CellChatDB <- CellChatDB.mouse # use CellChatDB.mouse if running on mouse data showDatabaseCategory(CellChatDB)

Show the structure of the database

dplyr::glimpse(CellChatDB$interaction)

use a subset of CellChatDB for cell-cell communication analysis

CellChatDB.use <- subsetDB(CellChatDB, search = "Secreted Signaling", key = "annotation") # use Secreted Signaling

cellchat_c <- createCellChat(object = data.input, meta = meta, group.by = "group") cellchat_c <- addMeta(cellchat_c, meta = meta) cellchat_c <- setIdent(cellchat_c, ident.use = "group") # set "group" as default cell identity levels(cellchat_c@idents) # show factor levels of the cell labels groupSize <- as.numeric(table(cellchat_c@idents)) # number of cells in each cell group cellchat_c@DB <- CellChatDB.use

subset the expression data of signaling genes for saving computation cost

cellchat_c <- subsetData(cellchat_c) cellchat_c <- identifyOverExpressedGenes(cellchat_c) cellchat_c <- identifyOverExpressedInteractions(cellchat_c)

cellchat_c <- computeCommunProb(cellchat_c)

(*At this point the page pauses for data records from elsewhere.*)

-- ==== Sys2Proof/Machine/State.lean ====
section
/-! DEFINITION. Everything the spec gives the machine (10_state.md), as plain data, its value after reset,
and the reasons a step can stop. -/

namespace Sys2Proof.Machine

/-- Rule R19: rows 0..31 from the top, in each columns 0..63 from the left; `true` is a lit cell. -/
abbrev Display := Vector (Vector Bool 64) 32

/-- The cells of `Memory` that differ from the reset contents, addresses rising (log entry 6; the
predicate is Memory.wf in Machine/Memory.lean). -/
abbrev Cells := List Host.Cell

/-- THE MODEL'S OWN: the inputs of a `Step` (rules R5, R27, R82), held where the step function can read
them. No handler writes them. -/
structure Env where
  /-- `TICK_EN` as the environment drives it for the next `Step` (rule R74; log entry 2). -/
  tickEn : Bool
  /-- `rand` of the current `Step`, latched as it begins (rule R82; log entry 1). -/
  rand : Byte
  /-- The number of `Step`s begun: picks the next free random byte (log entry 1). -/
  stepIndex : Nat
  deriving DecidableEq, Repr

/-- The architectural state, rules R10 to R23, in the order of 10_state.md's record. -/
structure State where
  /-- `V[0]`..`V[15]`; `VF`, the flag, is `V[15]` (rules R10, R11). -/
  v : Vector Byte 16
  /-- The address register `I` (rule R12). -/
  i : Word
  /-- `PC` (rule R13). -/
  pc : Word
  /-- `SP`, in 0..16 (rule R14, 92_eei_decisions.md D29; log entry 4). -/
  sp : Fin 17
  /-- The return stack, not in memory (rules R15, R46). -/
  stack : Vector Word 16
  /-- The delay timer `DT` (rule R16). -/
  dt : Byte
  /-- The sound timer `ST` (rule R17). -/
  st : Byte
  /-- `Memory`, 4096 bytes (rules R18, R30). -/
  mem : Cells
  /-- `Disp` (rule R19). -/
  disp : Display
  /-- `KeyState`; `true` is a key held down (rule R20). -/
  keys : Vector Bool 16
  /-- `WaitInput` (rule R21). -/
  waitInput : Bool
  /-- `NeedDraw` (rule R22). -/
  needDraw : Bool
  /-- The instruction register `IR` (rule R23). -/
  ir : Word
  /-- The model's own: the inputs of a `Step`, which are not state of the core (rule R27). -/
  env : Env
  deriving DecidableEq, Repr

/-- A grid with every cell 0. -/
def blankDisplay : Display := Vector.replicate 32 (Vector.replicate 64 false)

/-- Rules R28, R190, R191: the state after `Reset` and at power-on. No memory cell differs from the reset
contents. `env` holds the default of `TICK_EN` (rule R5) and the model's own start values (log entries 1
and 2). -/
def State.reset : State where
  v := Vector.replicate 16 0
  i := 0
  pc := BitVec.ofNat 16 Config.programBase
  sp := 0
  stack := Vector.replicate 16 0
  dt := 0
  st := 0
  mem := []
  disp := blankDisplay
  keys := Vector.replicate 16 false
  waitInput := false
  needDraw := false
  ir := 0
  env := { tickEn := Config.tickEnDefault, rand := 0, stepIndex := 0 }

/-- The five fault causes of 60_exceptions.md rule R160. -/
inductive FaultCause where
  | unknownOpcode
  | stackOverflow
  | stackUnderflow
  | addressOutOfRange
  | keyIndexOutOfRange
  deriving DecidableEq, Repr

/-- Rule R160's code of a cause (92_eei_decisions.md D30; 0 is a `Step` with no fault). -/
def FaultCause.code : FaultCause → Nat
  | .unknownOpcode => 1
  | .stackOverflow => 2
  | .stackUnderflow => 3
  | .addressOutOfRange => 4
  | .keyIndexOutOfRange => 5

/-- A `Step` that ended in a fault (rules R79, R160). Each carries the state the fault leaves (rule R80):
the core does not halt, and the host may step it again from there (log entry 3). Every one is safe: the
machine reports it exactly where the spec says. -/
inductive Fault where
  /-- Raised by decode: the fetched word is no instruction (rules R57, R161). Safe. -/
  | unknownOpcode (after : State)
  /-- Raised by `2NNN` with `SP = 16` (rules R92, R162). Safe. -/
  | stackOverflow (after : State)
  /-- Raised by `00EE` with `SP = 0` (rules R90, R163). Safe. -/
  | stackUnderflow (after : State)
  /-- Raised by the fetch, `DXYN`, `FX33`, `FX55` and `FX65` when an address above 0xFFF would be
  accessed (rules R35, R164). Safe. -/
  | addressOutOfRange (after : State)
  /-- Raised by `EX9E` and `EXA1` with `VX > 15` (rules R150, R151, R165). Safe. -/
  | keyIndexOutOfRange (after : State)
  deriving DecidableEq, Repr

/-- The cause the `Step` reports. -/
def Fault.cause : Fault → FaultCause
  | .unknownOpcode _ => .unknownOpcode
  | .stackOverflow _ => .stackOverflow
  | .stackUnderflow _ => .stackUnderflow
  | .addressOutOfRange _ => .addressOutOfRange
  | .keyIndexOutOfRange _ => .keyIndexOutOfRange

/-- The state the faulting `Step` leaves (rule R80). -/
def Fault.after : Fault → State
  | .unknownOpcode s => s
  | .stackOverflow s => s
  | .stackUnderflow s => s
  | .addressOutOfRange s => s
  | .keyIndexOutOfRange s => s

/-- Why the model has no meaning for an instruction. -/
inductive Refusal where
  /-- Raised by a dispatch arm whose instruction has no meaning yet. Safe. No arm of this model does. -/
  | notModelled (mnemonic : String)
  deriving DecidableEq, Repr

/-- The outcome of a `Step` or of a handler (rule R79). -/
abbrev Result := Host.Outcome State Fault Refusal

end Sys2Proof.Machine
end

Filter out the cell-cell communication if there are only few number of cells in certain cell groups

cellchat_c <- filterCommunication(cellchat_c, min.cells = 20)

c.df.net <- subsetCommunication(cellchat_c) #returns a data frame consisting of all the inferred cell-cell communications at the level of ligands/receptors. Set slot.name = "netP" to access the the inferred communications at the level of signaling pathways

c.df.net.np <- subsetCommunication(cellchat_c,slot.name = "netP")

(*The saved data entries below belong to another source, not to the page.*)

-- ==== Sys2Proof/Machine/HostOps.lean ====
section
/-! DEFINITION. What the host may do to the core between two `Step`s, and what it may read
(60_exceptions.md rules R177 to R180, 70_reset_and_hazards.md rules R190 to R195). -/

namespace Sys2Proof.Machine

/-- `Reset()` (rule R190): every element of the core's state takes its reset value, whatever it was. The
inputs of a `Step` are not state (rule R27) and a reset does not restart the random source (91 N19; log
entry 14). -/
def hostReset (s : State) : State := State.reset.setEnv s.env

/-- The result of `LoadROM` (rules R194, R195). -/
inductive LoadResult where
  | ok
  | romTooLarge
  deriving DecidableEq, Repr

/-- `LoadROM(bytes)` (rule R194): byte k goes to 0x200 + k; an image of more than 3584 bytes is rejected
whole (rule R195, 92_eei_decisions.md D16). -/
def hostLoadROM (s : State) (bytes : List Byte) : State × LoadResult :=
  if bytes.length > Config.romMax then (s, .romTooLarge)
  else (s.setMem (Memory.writeBytes s.mem Config.programBase bytes), .ok)

/-- `SetKey(k, b)` (rule R178). -/
def hostSetKey (s : State) (k : Fin 16) (b : Bool) : State := s.setKey k b

/-- `AckDraw()` (rule R178). -/
def hostAckDraw (s : State) : State := s.setNeedDraw false

/-- `ClearWait()` (rule R178). -/
def hostClearWait (s : State) : State := s.setWaitInput false

/-- The environment drives `TICK_EN` for the `Step`s to come (rule R74; log entry 2). -/
def driveTickEn (s : State) (b : Bool) : State := s.setEnv { s.env with tickEn := b }

/-- What the host may read between `Step`s (rule R177). -/
structure HostView where
  disp : Display
  dt : Byte
  st : Byte
  waitInput : Bool
  needDraw : Bool
  deriving DecidableEq, Repr

/-- Rule R177. Reading changes nothing: it is a function of the state. -/
def State.hostView (s : State) : HostView :=
  { disp := s.disp, dt := s.dt, st := s.st, waitInput := s.waitInput, needDraw := s.needDraw }

/-- Rule R175: cell (r, c) as bit `r*64 + c` of one vector. -/
def State.gridBit (s : State) (k : Fin 2048) : Bool :=
  s.disp[k.val / 64][k.val % 64]

/-- The debug snapshot (rule R180): `IR`, `PC`, `SP`, `I` and the registers. -/
structure DebugSnapshot where
  opcode : Word
  pc : Word
  sp : Byte
  i : Word
  v : Vector Byte 16
  deriving DecidableEq, Repr

/-- Rule R180; `SP` as the byte it is (rule R14). -/
def State.debug (s : State) : DebugSnapshot :=
  { opcode := s.ir, pc := s.pc, sp := BitVec.ofNat 8 s.sp.val, i := s.i, v := s.v }

/-- What a caller of `Step` is given (rule R79). -/
inductive StepResult where
  | ok
  | fault (c : FaultCause)
  /-- An instruction the model refuses; no instruction of this model does. -/
  | refused
  deriving DecidableEq, Repr

/-- Rule R160's code of a result. -/
def StepResult.code : StepResult → Option Nat
  | .ok => some 0
  | .fault c => some c.code
  | .refused => none

/-- Rule R79's typing of `Step`, `State × Result`: the next state whether or not a fault is raised, so
that the host can go on from it (rules R80, R169). `before` stands for the state where there is no
next one. -/
def stateAndResult (before : State) : Result → State × StepResult
  | .next s => (s, .ok)
  | .fault f => (f.after, .fault f.cause)
  | .refused _ => (before, .refused)

/-- One move of the host (rule R178), the environment's two inputs given with the `Step`. -/
inductive HostMove where
  | step (tickEn : Bool) (rand : Byte)
  | reset
  | loadROM (bytes : List Byte)
  | setKey (k : Fin 16) (b : Bool)
  | ackDraw
  | clearWait
  deriving DecidableEq, Repr

/-- The state after one host move (rules R178, R179). -/
def applyMove (s : State) : HostMove → State
  | .step tickEn rand => (stateAndResult s (stepWith tickEn rand s)).1
  | .reset => hostReset s
  | .loadROM bytes => (hostLoadROM s bytes).1
  | .setKey k b => hostSetKey s k b
  | .ackDraw => hostAckDraw s
  | .clearWait => hostClearWait s

/-- The state after a sequence of host moves, in order (rule R179). -/
def applyMoves (s : State) : List HostMove → State
  | [] => s
  | m :: ms => applyMoves (applyMove s m) ms

end Sys2Proof.Machine
end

rio::export(c.df.net, file = "Con_Inferred_cell_cell_comm.xlsx", sep = "\t", rowNames = TRUE, colNames=TRUE) rio::export(c.df.net.np, file = "Con_Inferred_sign_pthways_comm.xlsx", sep = "\t", rowNames = TRUE, colNames=TRUE)

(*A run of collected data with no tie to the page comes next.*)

/-! ### `setI` -/

@[simp] theorem setI_v (w : Word) : (s.setI w).v = s.v := rfl
@[simp] theorem setI_i (w : Word) : (s.setI w).i = w := rfl
@[simp] theorem setI_pc (w : Word) : (s.setI w).pc = s.pc := rfl
@[simp] theorem setI_sp (w : Word) : (s.setI w).sp = s.sp := rfl
@[simp] theorem setI_stack (w : Word) : (s.setI w).stack = s.stack := rfl
@[simp] theorem setI_dt (w : Word) : (s.setI w).dt = s.dt := rfl
@[simp] theorem setI_st (w : Word) : (s.setI w).st = s.st := rfl
@[simp] theorem setI_mem (w : Word) : (s.setI w).mem = s.mem := rfl
@[simp] theorem setI_disp (w : Word) : (s.setI w).disp = s.disp := rfl
@[simp] theorem setI_keys (w : Word) : (s.setI w).keys = s.keys := rfl
@[simp] theorem setI_waitInput (w : Word) : (s.setI w).waitInput = s.waitInput := rfl
@[simp] theorem setI_needDraw (w : Word) : (s.setI w).needDraw = s.needDraw := rfl
@[simp] theorem setI_ir (w : Word) : (s.setI w).ir = s.ir := rfl
@[simp] theorem setI_env (w : Word) : (s.setI w).env = s.env := rfl
@[simp] theorem setI_readV (w : Word) (r : RegIdx) : (s.setI w).readV r = s.readV r := rfl
@[simp] theorem setI_byteAt (w : Word) (a : Nat) : (s.setI w).byteAt a = s.byteAt a := rfl
@[simp] theorem setI_keyDown (w : Word) (k : Fin 16) : (s.setI w).keyDown k = s.keyDown k := rfl

/-! ### `setPc` -/

@[simp] theorem setPc_v (w : Word) : (s.setPc w).v = s.v := rfl
@[simp] theorem setPc_i (w : Word) : (s.setPc w).i = s.i := rfl
@[simp] theorem setPc_pc (w : Word) : (s.setPc w).pc = w := rfl
@[simp] theorem setPc_sp (w : Word) : (s.setPc w).sp = s.sp := rfl
@[simp] theorem setPc_stack (w : Word) : (s.setPc w).stack = s.stack := rfl
@[simp] theorem setPc_dt (w : Word) : (s.setPc w).dt = s.dt := rfl
@[simp] theorem setPc_st (w : Word) : (s.setPc w).st = s.st := rfl
@[simp] theorem setPc_mem (w : Word) : (s.setPc w).mem = s.mem := rfl
@[simp] theorem setPc_disp (w : Word) : (s.setPc w).disp = s.disp := rfl
@[simp] theorem setPc_keys (w : Word) : (s.setPc w).keys = s.keys := rfl
@[simp] theorem setPc_waitInput (w : Word) : (s.setPc w).waitInput = s.waitInput := rfl
@[simp] theorem setPc_needDraw (w : Word) : (s.setPc w).needDraw = s.needDraw := rfl
@[simp] theorem setPc_ir (w : Word) : (s.setPc w).ir = s.ir := rfl
@[simp] theorem setPc_env (w : Word) : (s.setPc w).env = s.env := rfl
@[simp] theorem setPc_readV (w : Word) (r : RegIdx) : (s.setPc w).readV r = s.readV r := rfl
@[simp] theorem setPc_byteAt (w : Word) (a : Nat) : (s.setPc w).byteAt a = s.byteAt a := rfl
@[simp] theorem setPc_keyDown (w : Word) (k : Fin 16) : (s.setPc w).keyDown k = s.keyDown k := rfl

/-! ### `setSp` -/

@[simp] theorem setSp_v (n : Fin 17) : (s.setSp n).v = s.v := rfl
@[simp] theorem setSp_i (n : Fin 17) : (s.setSp n).i = s.i := rfl
@[simp] theorem setSp_pc (n : Fin 17) : (s.setSp n).pc = s.pc := rfl
@[simp] theorem setSp_sp (n : Fin 17) : (s.setSp n).sp = n := rfl
@[simp] theorem setSp_stack (n : Fin 17) : (s.setSp n).stack = s.stack := rfl
@[simp] theorem setSp_dt (n : Fin 17) : (s.setSp n).dt = s.dt := rfl
@[simp] theorem setSp_st (n : Fin 17) : (s.setSp n).st = s.st := rfl
@[simp] theorem setSp_mem (n : Fin 17) : (s.setSp n).mem = s.mem := rfl
@[simp] theorem setSp_disp (n : Fin 17) : (s.setSp n).disp = s.disp := rfl
@[simp] theorem setSp_keys (n : Fin 17) : (s.setSp n).keys = s.keys := rfl
@[simp] theorem setSp_waitInput (n : Fin 17) : (s.setSp n).waitInput = s.waitInput := rfl
@[simp] theorem setSp_needDraw (n : Fin 17) : (s.setSp n).needDraw = s.needDraw := rfl
@[simp] theorem setSp_ir (n : Fin 17) : (s.setSp n).ir = s.ir := rfl
@[simp] theorem setSp_env (n : Fin 17) : (s.setSp n).env = s.env := rfl
@[simp] theorem setSp_readV (n : Fin 17) (r : RegIdx) : (s.setSp n).readV r = s.readV r := rfl
@[simp] theorem setSp_byteAt (n : Fin 17) (a : Nat) : (s.setSp n).byteAt a = s.byteAt a := rfl
@[simp] theorem setSp_keyDown (n : Fin 17) (k : Fin 16) : (s.setSp n).keyDown k = s.keyDown k := rfl

/-! ### `setStack` -/

@[simp] theorem setStack_v (j : Fin 16) (w : Word) : (s.setStack j w).v = s.v := rfl
@[simp] theorem setStack_i (j : Fin 16) (w : Word) : (s.setStack j w).i = s.i := rfl
@[simp] theorem setStack_pc (j : Fin 16) (w : Word) : (s.setStack j w).pc = s.pc := rfl
@[simp] theorem setStack_sp (j : Fin 16) (w : Word) : (s.setStack j w).sp = s.sp := rfl
@[simp] theorem setStack_stack (j : Fin 16) (w : Word) : (s.setStack j w).stack = s.stack.set j w := rfl
@[simp] theorem setStack_dt (j : Fin 16) (w : Word) : (s.setStack j w).dt = s.dt := rfl
@[simp] theorem setStack_st (j : Fin 16) (w : Word) : (s.setStack j w).st = s.st := rfl
@[simp] theorem setStack_mem (j : Fin 16) (w : Word) : (s.setStack j w).mem = s.mem := rfl
@[simp] theorem setStack_disp (j : Fin 16) (w : Word) : (s.setStack j w).disp = s.disp := rfl
@[simp] theorem setStack_keys (j : Fin 16) (w : Word) : (s.setStack j w).keys = s.keys := rfl
@[simp] theorem setStack_waitInput (j : Fin 16) (w : Word) : (s.setStack j w).waitInput = s.waitInput := rfl
@[simp] theorem setStack_needDraw (j : Fin 16) (w : Word) : (s.setStack j w).needDraw = s.needDraw := rfl
@[simp] theorem setStack_ir (j : Fin 16) (w : Word) : (s.setStack j w).ir = s.ir := rfl
@[simp] theorem setStack_env (j : Fin 16) (w : Word) : (s.setStack j w).env = s.env := rfl
@[simp] theorem setStack_readV (j : Fin 16) (w : Word) (r : RegIdx) : (s.setStack j w).readV r = s.readV r := rfl
@[simp] theorem setStack_byteAt (j : Fin 16) (w : Word) (a : Nat) : (s.setStack j w).byteAt a = s.byteAt a := rfl
@[simp] theorem setStack_keyDown (j : Fin 16) (w : Word) (k : Fin 16) : (s.setStack j w).keyDown k = s.keyDown k := rfl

cellchat_c <- computeCommunProbPathway(cellchat_c) Error in prob.pathways[, , pathways.sig, drop = FALSE] : subscript out of bounds

Con_Inferred_sign_pthways_comm.xlsx Con_Inferred_cell_cell_comm.xlsx sessioninfo.txt str_cellchat_c.txt

sqjin commented 8 months ago

@Dena2021 Two issues were observed: 1) You should use the normalized data, which should be not the count data. In your seurat object, the data slot is the same as the count slot. If you use the sctransform, you can set data.input <- GetAssayData(seurat_object_con, assay = "SCT", slot = "data")

2) You cell group label include 0, which is not allowed in CellChat.